Regulation is all that guards against our food being poison, helps keep our medicines real, safe vehicles, provides us truth in advertising & more. Poorly regulated industries like Big Oil and Big Pharma show the problems with a deregulated system lacking effective enforcement, and they are always lobbying for more lax regulations to save themselves money or increase profit at all costs. They do not care if their business literally kills people, as long as money keeps growing. Sometimes laws are actually good and there to protect people. When people speak up in unison intelligently we can bend laws to favor the people, not to serve corporations. I still think google & facebook pulled the wool over everyones eyes with this one to protect their own business models.

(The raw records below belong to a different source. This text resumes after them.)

-- ==== Sys2Proof/Laws/Port.lean ====
section
/-!
SUPPORT. The laws of a port's commands: what State.command comes to, and what a port is told.
-/
namespace Sys2Proof.Machine

variable {s : State} {p : Port}

/-- What does not depend on the stamp at which a command starts. -/
@[simp] theorem State.hubUp_start (s : State) (t : Nat) : (s.start t).hubUp = s.hubUp := rfl
@[simp] theorem State.pkg_start (s : State) (t : Nat) : (s.start t).pkg = s.pkg := rfl
@[simp] theorem State.vn_start (s : State) (t : Nat) (x : Var) (i j : Nat) : (s.start t).vn x i j = s.vn x i j := rfl
@[simp] theorem State.is_start (s : State) (t : Nat) (f : Fld) (i j : Nat) : (s.start t).is f i j = s.is f i j := rfl
@[simp] theorem State.reg_start (s : State) (t : Nat) (r : Reg) (i j : Nat) : (s.start t).reg r i j = s.reg r i j := rfl

/-- A command that the hub takes: its operation, then the answer. -/
theorem State.command_takes (h : Takes s p) (t : Nat) (r : Reg) (op : State → Status × State) (i j : Nat) :
    (s.start t).command p r op i j = (op (s.start t)).2.answer p r (op (s.start t)).1 i j := by
  obtain ⟨hu, hp⟩ := h
  simp [State.command, hu, hp]

/-- A command without the privileged window. -/
theorem State.command_noPriv (hu : s.hubUp = true) (hp : p.priv = false) (t : Nat) (r : Reg) (op : State → Status × State) (i j : Nat) :
    (s.start t).command p r op i j = (s.start t).answer p r .ePriv i j := by
  simp [State.command, hu, hp]

/-- A command while no hub runs. -/
theorem State.command_dead (hu : s.hubUp = false) (t : Nat) (r : Reg) (op : State → Status × State) (i j : Nat) :
    (s.start t).command p r op i j = (s.start t).deadAnswer p := by
  simp [State.command, hu]

theorem out_hostErr (s : State) (a init : Nat) (w q : Bool) (st : Status) : (s.hostErr a init w q st).out = s.out := rfl

/-- Whoever sent a request is told its answer. -/
theorem told_answerD (s : State) (p : Port) (a : Nat) (w : Bool) (st : Status) (d : Word) :
    Told p st (if st = .ok then d else 0) (s.answerD p a w st d) := by
  cases p with
  | reg init priv =>
    simp only [Told, State.answerD]
    split
    · simp [State.emit]
    · simp [State.emit, out_hostErr]
  | posted init priv => trivial
  | fac => simp [Told, State.answerD, State.emit]

/-- Whoever sent a command is told its answer. -/
theorem told_answer (s : State) (p : Port) (r : Reg) (st : Status) (i j : Nat) : Told p st 0 (s.answer p r st i j) := by
  have h := told_answerD s p (regAddr r i j) true st 0
  unfold State.answer State.answerReg
  cases p with
  | reg init priv =>
    dsimp only
    split
    · exact .inr ⟨_, List.mem_append_right _ List.mem_cons_self, rfl, rfl, rfl, by simp⟩
    · simpa using h
  | posted init priv => trivial
  | fac => simpa using h

/-- The answer of a command that was taken. -/
theorem told_command (h : Takes s p) (t : Nat) (r : Reg) (op : State → Status × State) (i j : Nat) :
    Told p (op (s.start t)).1 0 ((s.start t).command p r op i j) := by
  rw [State.command_takes h]
  exact told_answer ..

end Sys2Proof.Machine
end

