-- ==== Sys2Proof/Laws/ReadsA.lean ====
section
/-!
SUPPORT. What work outside whose footprint a register or a variable lies leaves of its reads, for the operations of FootA.
-/
namespace Sys2Proof.Machine

variable {s : State} {fl : Fld} {ra : Reg} {va : Var} {pa : Part} {i0 j0 : Nat}
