-- ==== Sys2Proof/Laws/ReadsB.lean ====
section
/-!
SUPPORT. What work outside whose footprint a register or a variable lies leaves of its reads, for the operations of FootB.
-/
namespace Sys2Proof.Machine

variable {s : State} {fl : Fld} {ra : Reg} {va : Var} {pa : Part} {i0 j0 : Nat}
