-- ==== Sys2Proof/Laws/ReadsC.lean ====
section
/-!
SUPPORT. What work outside whose footprint a register or a variable lies leaves of its reads, for the operations of FootC.
-/
namespace Sys2Proof.Machine

variable {s : State} {fl : Fld} {ra : Reg} {va : Var} {pa : Part} {i0 j0 : Nat}
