-- ==== Sys2Proof/Laws/ReadsE.lean ====
section
/-!
SUPPORT. What work outside whose footprint a register or a variable lies leaves of its reads, for the operations of FootE.
-/
namespace Sys2Proof.Machine

variable {s : State} {fl : Fld} {ra : Reg} {va : Var} {pa : Part} {i0 j0 : Nat}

These big web corporations could take some responsibility. How hard would it be for Google to include a "Report Copyright Infringement" in google search.... the same way there is a "Report Spam" option in gmail. Instead they insist to do nothing to help honest people. Often piracy sites are so blatently obvious it just takes one human to look at it and it could just be blocked so simple because it is purely an infested rats nest of open theivery, not a matter of fixing a few links.

I would provide a link to a real big obvious one based in Russia here that I have been fighting with as example of why in my opinion some sort of revised improved SOPA/PIPA/ACTA is needed, but for obvious reasons I won't link to this offensive material
:)
Google will never block these type of bad sites unless forced to, and Google themselves must also protected 100% against liabilities or they would never take action to block pirated materials. Assuming Google wished to help us (I think they do not want to help the creative person), they too need a nice set of robust governement regulations to begin to take action against pirates.... regulations thus far lacking & nonexistent.

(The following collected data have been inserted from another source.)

-- ==== Sys2Proof/Laws/RunsA.lean ====
section
/-!
SUPPORT. Does, with its footprint, for the meanings of Clock, PkgCmd, Scrub, Loader, Chan, Command, EstCmd.
-/
set_option linter.tactic.unusedName false
set_option linter.unusedVariables false
set_option linter.unusedTactic false
set_option linter.unreachableTactic false
namespace Sys2Proof.Machine

def Foot.execPkgCmdNone : Foot := ⟨0x3CB75443FFFFFFFFFFFD910060B007FDFFF70200179C0FC228E8, 0x3B85FE24637F0E13C0100008023FCFC0FFFFFFFFCDF0D0A30FF5AF8BFFF601E01FFFFFFFFFF8060083C1FFEFF7, 0x45DFA⟩

theorem Runs.execPkgCmdNone {G : Foot} {z s : State} (h : Does G z s) (hg : Foot.execPkgCmdNone.leB G = true) (t : Nat) (p : Port) : Runs G z (execPkgCmdNone t p s) := by
  unfold Sys2Proof.Machine.execPkgCmdNone
  with_reducible repeat' first
    | assumption | refine Does.start ?_ _ | refine Does.command ?_ (Foot.up hg (by decide)) _ _ _ (fun _ _ => ?_) _ _
    | refine Does.pkgCmd ?_ (Foot.up hg (by decide)) _ | refine Runs.next ?_

def Foot.execPkgHold : Foot := ⟨0x3CB75443FFFFFFFFFFFD910060B007FDFFF70200179C0FC228E8, 0x3B85FE24637F0E13C0100008023FCFC0FFFFFFFFCDF0D0A30FF5AF8BFFF601E01FFFFFFFFFF8060083C1FFEFF7, 0x45DFA⟩

theorem Runs.execPkgHold {G : Foot} {z s : State} (h : Does G z s) (hg : Foot.execPkgHold.leB G = true) (t : Nat) (p : Port) : Runs G z (execPkgHold t p s) := by
  unfold Sys2Proof.Machine.execPkgHold
  with_reducible repeat' first
    | assumption | refine Does.start ?_ _ | refine Does.command ?_ (Foot.up hg (by decide)) _ _ _ (fun _ _ => ?_) _ _
    | refine Does.pkgCmd ?_ (Foot.up hg (by decide)) _ | refine Runs.next ?_

def Foot.execPkgResume : Foot := ⟨0x3CB75443FFFFFFFFFFFD910060B007FDFFF70200179C0FC228E8, 0x3B85FE24637F0E13C0100008023FCFC0FFFFFFFFCDF0D0A30FF5AF8BFFF601E01FFFFFFFFFF8060083C1FFEFF7, 0x45DFA⟩

theorem Runs.execPkgResume {G : Foot} {z s : State} (h : Does G z s) (hg : Foot.execPkgResume.leB G = true) (t : Nat) (p : Port) : Runs G z (execPkgResume t p s) := by
  unfold Sys2Proof.Machine.execPkgResume
  with_reducible repeat' first
    | assumption | refine Does.start ?_ _ | refine Does.command ?_ (Foot.up hg (by decide)) _ _ _ (fun _ _ => ?_) _ _
    | refine Does.pkgCmd ?_ (Foot.up hg (by decide)) _ | refine Runs.next ?_

def Foot.execPkgSleep : Foot := ⟨0x3CB75443FFFFFFFFFFFD910060B007FDFFF70200179C0FC228E8, 0x3B85FE24637F0E13C0100008023FCFC0FFFFFFFFCDF0D0A30FF5AF8BFFF601E01FFFFFFFFFF8060083C1FFEFF7, 0x45DFA⟩

theorem Runs.execPkgSleep {G : Foot} {z s : State} (h : Does G z s) (hg : Foot.execPkgSleep.leB G = true) (t : Nat) (p : Port) : Runs G z (execPkgSleep t p s) := by
  unfold Sys2Proof.Machine.execPkgSleep
  with_reducible repeat' first
    | assumption | refine Does.start ?_ _ | refine Does.command ?_ (Foot.up hg (by decide)) _ _ _ (fun _ _ => ?_) _ _
    | refine Does.pkgCmd ?_ (Foot.up hg (by decide)) _ | refine Runs.next ?_

def Foot.execPkgDeepSleep : Foot := ⟨0x3CB75443FFFFFFFFFFFD910060B007FDFFF70200179C0FC228E8, 0x3B85FE24637F0E13C0100008023FCFC0FFFFFFFFCDF0D0A30FF5AF8BFFF601E01FFFFFFFFFF8060083C1FFEFF7, 0x45DFA⟩

theorem Runs.execPkgDeepSleep {G : Foot} {z s : State} (h : Does G z s) (hg : Foot.execPkgDeepSleep.leB G = true) (t : Nat) (p : Port) : Runs G z (execPkgDeepSleep t p s) := by
  unfold Sys2Proof.Machine.execPkgDeepSleep
  with_reducible repeat' first
    | assumption | refine Does.start ?_ _ | refine Does.command ?_ (Foot.up hg (by decide)) _ _ _ (fun _ _ => ?_) _ _
    | refine Does.pkgCmd ?_ (Foot.up hg (by decide)) _ | refine Runs.next ?_

def Foot.execPkgWake : Foot := ⟨0x3CB75443FFFFFFFFFFFD910060B007FDFFF70200179C0FC228E8, 0x3B85FE24637F0E13C0100008023FCFC0FFFFFFFFCDF0D0A30FF5AF8BFFF601E01FFFFFFFFFF8060083C1FFEFF7, 0x45DFA⟩

theorem Runs.execPkgWake {G : Foot} {z s : State} (h : Does G z s) (hg : Foot.execPkgWake.leB G = true) (t : Nat) (p : Port) : Runs G z (execPkgWake t p s) := by
  unfold Sys2Proof.Machine.execPkgWake
  with_reducible repeat' first
    | assumption | refine Does.start ?_ _ | refine Does.command ?_ (Foot.up hg (by decide)) _ _ _ (fun _ _ => ?_) _ _
    | refine Does.pkgCmd ?_ (Foot.up hg (by decide)) _ | refine Runs.next ?_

Well that's my opinion anyways.... what do you think?

 

WADE, I know you understand the corporate corruption as do most of us... as you agree that the corporate corruption and/or pure effort to generate every penny of profits by any means (legal, immoral, unethical, illegal) to help their bottom line.

SOPA was this industries attempt to get the government to force others to become directly responsible to protect and enforce the "rights holder" copyright material.  They have the laws on the books now to do their jobs while the Internet still remains free and un-censored. 

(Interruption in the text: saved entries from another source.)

-- ==== Sys2Proof/Laws/RunsB.lean ====
section
/-!
SUPPORT. Does, with its footprint, for the meanings of BudgetCmd, Droop, Shape, Rail, RailCmd, Starter, Sync, SyncLeaf, Lease.
-/
set_option linter.tactic.unusedName false
set_option linter.unusedVariables false
set_option linter.unusedTactic false
set_option linter.unreachableTactic false
namespace Sys2Proof.Machine

def Foot.execLeaseGrid : Foot := ⟨0x3507000000000000000000000000000000000000000000000000, 0x7CC001000000000000000000000000000000000000000007, 0x20⟩

theorem Runs.execLeaseGrid {G : Foot} {z s : State} (h : Does G z s) (hg : Foot.execLeaseGrid.leB G = true) (t : Nat) : Runs G z (execLeaseGrid t s) := by
  unfold Sys2Proof.Machine.execLeaseGrid
  with_reducible repeat' first
    | assumption
    | (extract_lets +onlyGivenNames a; first | (refine (fun (k : Does G z a) => ?_) ?_; rotate_left; unfold a; clear a; rotate_left; clear_value a; revert a; intros) | (clear_value a; revert a; intros))
    | refine Does.wr ?_ ?_ _ _ _ | refine Does.setV ?_ ?_ _ _ _ | refine Does.start ?_ _
    | (refine Does.each ?_ _ _ fun _ _ _ _ => ?_) | refine Does.leaseCheck ?_ (Foot.up hg (by decide))
    | refine Does.frameOut ?_ (Foot.up hg (by decide)) _ _ _ | refine Runs.next ?_ | refine Runs.ite ?_ ?_
    | exact Foot.upR hg (by decide) | exact Foot.upV hg (by decide) | exact Foot.upM hg ‹_ ∈ _› (by decide)
    | (dsimp -zeta only) | refine Does.ite ?_ ?_

def Foot.execLeaseDecision : Foot := ⟨0x3487004010007703F00000000000006000130200078000400060, 0x84C0010000000000000060014000C0000000000000000007, 0xB0⟩

theorem Runs.execLeaseDecision {G : Foot} {z s : State} (h : Does G z s) (hg : Foot.execLeaseDecision.leB G = true) (t : Nat) : Runs G z (execLeaseDecision t s) := by
  unfold Sys2Proof.Machine.execLeaseDecision
  with_reducible repeat' first
    | assumption
    | (extract_lets +onlyGivenNames a; first | (refine (fun (k : Does G z a) => ?_) ?_; rotate_left; unfold a; clear a; rotate_left; clear_value a; revert a; intros) | (clear_value a; revert a; intros))
    | refine Does.setV ?_ ?_ _ _ _ | refine Does.start ?_ _ | (refine Does.each ?_ _ _ fun _ _ _ _ => ?_)
    | refine Does.leaseSet ?_ (Foot.up hg (by decide)) _ _ _ | refine Does.wrI ?_ ?_ _ _ _
    | refine Does.leaseSeq ?_ (Foot.up hg (by decide)) _ | refine Does.frameOut ?_ (Foot.up hg (by decide)) _ _ _
    | refine Runs.next ?_ | refine Runs.ite ?_ ?_ | exact Foot.upR hg (by decide) | exact Foot.upV hg (by decide)
    | exact Foot.upM hg ‹_ ∈ _› (by decide) | (dsimp -zeta only) | refine Does.ite ?_ ?_

def Foot.execLeaseExpiry : Foot := ⟨0x1087004010007703F00000000000006000130200078000400060, 0x1000000000000000000060014000C0000000000000000007, 0xB0⟩

theorem Runs.execLeaseExpiry {G : Foot} {z s : State} (h : Does G z s) (hg : Foot.execLeaseExpiry.leB G = true) (t : Nat) (n : Nat) : Runs G z (execLeaseExpiry t n s) := by
  unfold Sys2Proof.Machine.execLeaseExpiry
  with_reducible repeat' first
    | assumption
    | (extract_lets +onlyGivenNames a; first | (refine (fun (k : Does G z a) => ?_) ?_; rotate_left; unfold a; clear a; rotate_left; clear_value a; revert a; intros) | (clear_value a; revert a; intros))
    | refine Does.start ?_ _ | refine Does.leaseEnd ?_ (Foot.up hg (by decide)) _ _ | refine Runs.next ?_
    | refine Runs.ite ?_ ?_ | (dsimp -zeta only) | refine Does.ite ?_ ?_

def Foot.execRecallEffect : Foot := ⟨0x3087004010007703F00000000000006000130200078000400060, 0x1000000000000000000060014000C0000000000000000007, 0xB0⟩

theorem Runs.execRecallEffect {G : Foot} {z s : State} (h : Does G z s) (hg : Foot.execRecallEffect.leB G = true) (t : Nat) (n : Nat) : Runs G z (execRecallEffect t n s) := by
  unfold Sys2Proof.Machine.execRecallEffect
  with_reducible repeat' first
    | assumption
    | (extract_lets +onlyGivenNames a; first | (refine (fun (k : Does G z a) => ?_) ?_; rotate_left; unfold a; clear a; rotate_left; clear_value a; revert a; intros) | (clear_value a; revert a; intros))
    | refine Does.setV ?_ ?_ _ _ _ | refine Does.start ?_ _ | refine Does.leaseEnd ?_ (Foot.up hg (by decide)) _ _
    | refine Does.leaseSet ?_ (Foot.up hg (by decide)) _ _ _ | refine Does.leaseTEnd ?_ (Foot.up hg (by decide)) _ _
    | refine Runs.next ?_ | refine Runs.ite ?_ ?_ | exact Foot.upV hg (by decide) | (dsimp -zeta only) | refine Does.ite ?_ ?_

def Foot.execLeaseGuardExpiry : Foot := ⟨0x3087004010007703F00000000000006000130200078000400060, 0x1000000000000000000060014000C0000000000000000007, 0xB0⟩

theorem Runs.execLeaseGuardExpiry {G : Foot} {z s : State} (h : Does G z s) (hg : Foot.execLeaseGuardExpiry.leB G = true) (t : Nat) (n : Nat) : Runs G z (execLeaseGuardExpiry t n s) := by
  unfold Sys2Proof.Machine.execLeaseGuardExpiry
  with_reducible repeat' first
    | assumption
    | (extract_lets +onlyGivenNames a; first | (refine (fun (k : Does G z a) => ?_) ?_; rotate_left; unfold a; clear a; rotate_left; clear_value a; revert a; intros) | (clear_value a; revert a; intros))
    | refine Does.setV ?_ ?_ _ _ _ | refine Does.start ?_ _ | refine Does.leaseEnd ?_ (Foot.up hg (by decide)) _ _
    | refine Does.leaseSet ?_ (Foot.up hg (by decide)) _ _ _ | refine Does.leaseTEnd ?_ (Foot.up hg (by decide)) _ _
    | refine Runs.next ?_ | refine Runs.ite ?_ ?_ | exact Foot.upV hg (by decide) | (dsimp -zeta only) | refine Does.ite ?_ ?_

def Foot.execLoopTick : Foot := ⟨0x3407004012007703F000000000000FEC10130200078000400060, 0x70C00100000000000000003F4000C0000000000000000007, 0xF0⟩

theorem Runs.execLoopTick {G : Foot} {z s : State} (h : Does G z s) (hg : Foot.execLoopTick.leB G = true) (t : Nat) (l : Nat) : Runs G z (execLoopTick t l s) := by
  unfold Sys2Proof.Machine.execLoopTick
  with_reducible repeat' first
    | assumption
    | (extract_lets +onlyGivenNames a; first | (refine (fun (k : Does G z a) => ?_) ?_; rotate_left; unfold a; clear a; rotate_left; clear_value a; revert a; intros) | (clear_value a; revert a; intros))
    | refine Does.start ?_ _ | refine Does.loopTick ?_ (Foot.up hg (by decide)) _
    | refine Does.leaseCheck ?_ (Foot.up hg (by decide)) | refine Runs.next ?_ | refine Runs.ite ?_ ?_ | (dsimp -zeta only)
    | refine Does.ite ?_ ?_

def Foot.execLoopOpen : Foot := ⟨0x7004010000002000000000000062404130200009800400000, 0x7, 0x70⟩

theorem Runs.execLoopOpen {G : Foot} {z s : State} (h : Does G z s) (hg : Foot.execLoopOpen.leB G = true) (t : Nat) (p : Port) (l : Nat) : Runs G z (execLoopOpen t p l s) := by
  unfold Sys2Proof.Machine.execLoopOpen
  with_reducible repeat' first
    | assumption | refine Does.start ?_ _ | refine Does.loopCtrl ?_ (Foot.up hg (by decide)) _ _ _ | refine Runs.next ?_

def Foot.execLoopClose : Foot := ⟨0x7004010000002000000000000062404130200009800400000, 0x7, 0x70⟩

theorem Runs.execLoopClose {G : Foot} {z s : State} (h : Does G z s) (hg : Foot.execLoopClose.leB G = true) (t : Nat) (p : Port) (l : Nat) : Runs G z (execLoopClose t p l s) := by
  unfold Sys2Proof.Machine.execLoopClose
  with_reducible repeat' first
    | assumption | refine Does.start ?_ _ | refine Does.loopCtrl ?_ (Foot.up hg (by decide)) _ _ _ | refine Runs.next ?_

def Foot.execShedTimeout : Foot := ⟨0x7004000000000000010002000000000130200008000000000, 0x20000000000000000000000000000000000000000000001A0000000000000000000000000000000000007, 0x30⟩

theorem Runs.execShedTimeout {G : Foot} {z s : State} (h : Does G z s) (hg : Foot.execShedTimeout.leB G = true) (t : Nat) (r : Nat) : Runs G z (execShedTimeout t r s) := by
  unfold Sys2Proof.Machine.execShedTimeout
  with_reducible repeat' first
    | assumption
    | (extract_lets +onlyGivenNames a; first | (refine (fun (k : Does G z a) => ?_) ?_; rotate_left; unfold a; clear a; rotate_left; clear_value a; revert a; intros) | (clear_value a; revert a; intros))
    | refine Does.start ?_ _ | refine Does.shedAbort ?_ (Foot.up hg (by decide)) _ | refine Runs.next ?_
    | refine Runs.ite ?_ ?_ | (dsimp -zeta only) | refine Does.ite ?_ ?_

def Foot.execLeafShed : Foot := ⟨0x40406800000000000000000000000000000000000000, 0x2000000000018000000000014000000000000000000000000000027000000080C000000000000000000000, 0⟩

theorem Runs.execLeafShed {G : Foot} {z s : State} (h : Does G z s) (hg : Foot.execLeafShed.leB G = true) (t : Nat) (l : Nat) (r : Nat) : Runs G z (execLeafShed t l r s) := by
  unfold Sys2Proof.Machine.execLeafShed
  with_reducible repeat' first
    | assumption | refine Does.start ?_ _ | refine Does.shedTake ?_ (Foot.up hg (by decide)) _ _ | refine Runs.next ?_

def Foot.execShedHoldExpiry : Foot := ⟨0x40406800000000000000000000000000000000000000, 0x20000000000180000000000140000000000000000000000000000270000000804000000000000000000000, 0⟩

theorem Runs.execShedHoldExpiry {G : Foot} {z s : State} (h : Does G z s) (hg : Foot.execShedHoldExpiry.leB G = true) (t : Nat) (l : Nat) : Runs G z (execShedHoldExpiry t l s) := by
  unfold Sys2Proof.Machine.execShedHoldExpiry
  with_reducible repeat' first
    | assumption | refine Does.start ?_ _ | refine Does.shedExpire ?_ (Foot.up hg (by decide)) _ | refine Runs.next ?_

def Foot.execRailVselWrite : Foot := ⟨0x7004000004000010000000020000000130200009800000000, 0x800000000000040000000000000000000007, 0x30⟩

theorem Runs.execRailVselWrite {G : Foot} {z s : State} (h : Does G z s) (hg : Foot.execRailVselWrite.leB G = true) (t : Nat) (p : Port) (r : Nat) (k : Nat) : Runs G z (execRailVselWrite t p r k s) := by
  unfold Sys2Proof.Machine.execRailVselWrite
  with_reducible repeat' first
    | assumption | refine Does.start ?_ _ | refine Does.command ?_ (Foot.up hg (by decide)) _ _ _ (fun _ _ => ?_) _ _
    | refine Does.vselWrite ?_ (Foot.up hg (by decide)) _ _ | refine Runs.next ?_

def Foot.execRailVslotWrite : Foot := ⟨0x7004000004000010000008020000000130200009800000000, 0x800000000000040000000000000000000007, 0x30⟩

In their extreme goal to enforce their copyrights and squeeze every drop from content that others created for them AND to do it at as low a cost and effort as possible, they figured they would bamboozle / payoff politicians and brainwash the weak minded that SOPA was needed to protect creators.  In actual fact, it was an ANY COST to enyone else.  Sony, Disney, etc. dont care if the Internet is censored in the process or that other corporations or individuals would have to take on these cost burdens or lose their profitability to enforce their interests by deploying SOPA.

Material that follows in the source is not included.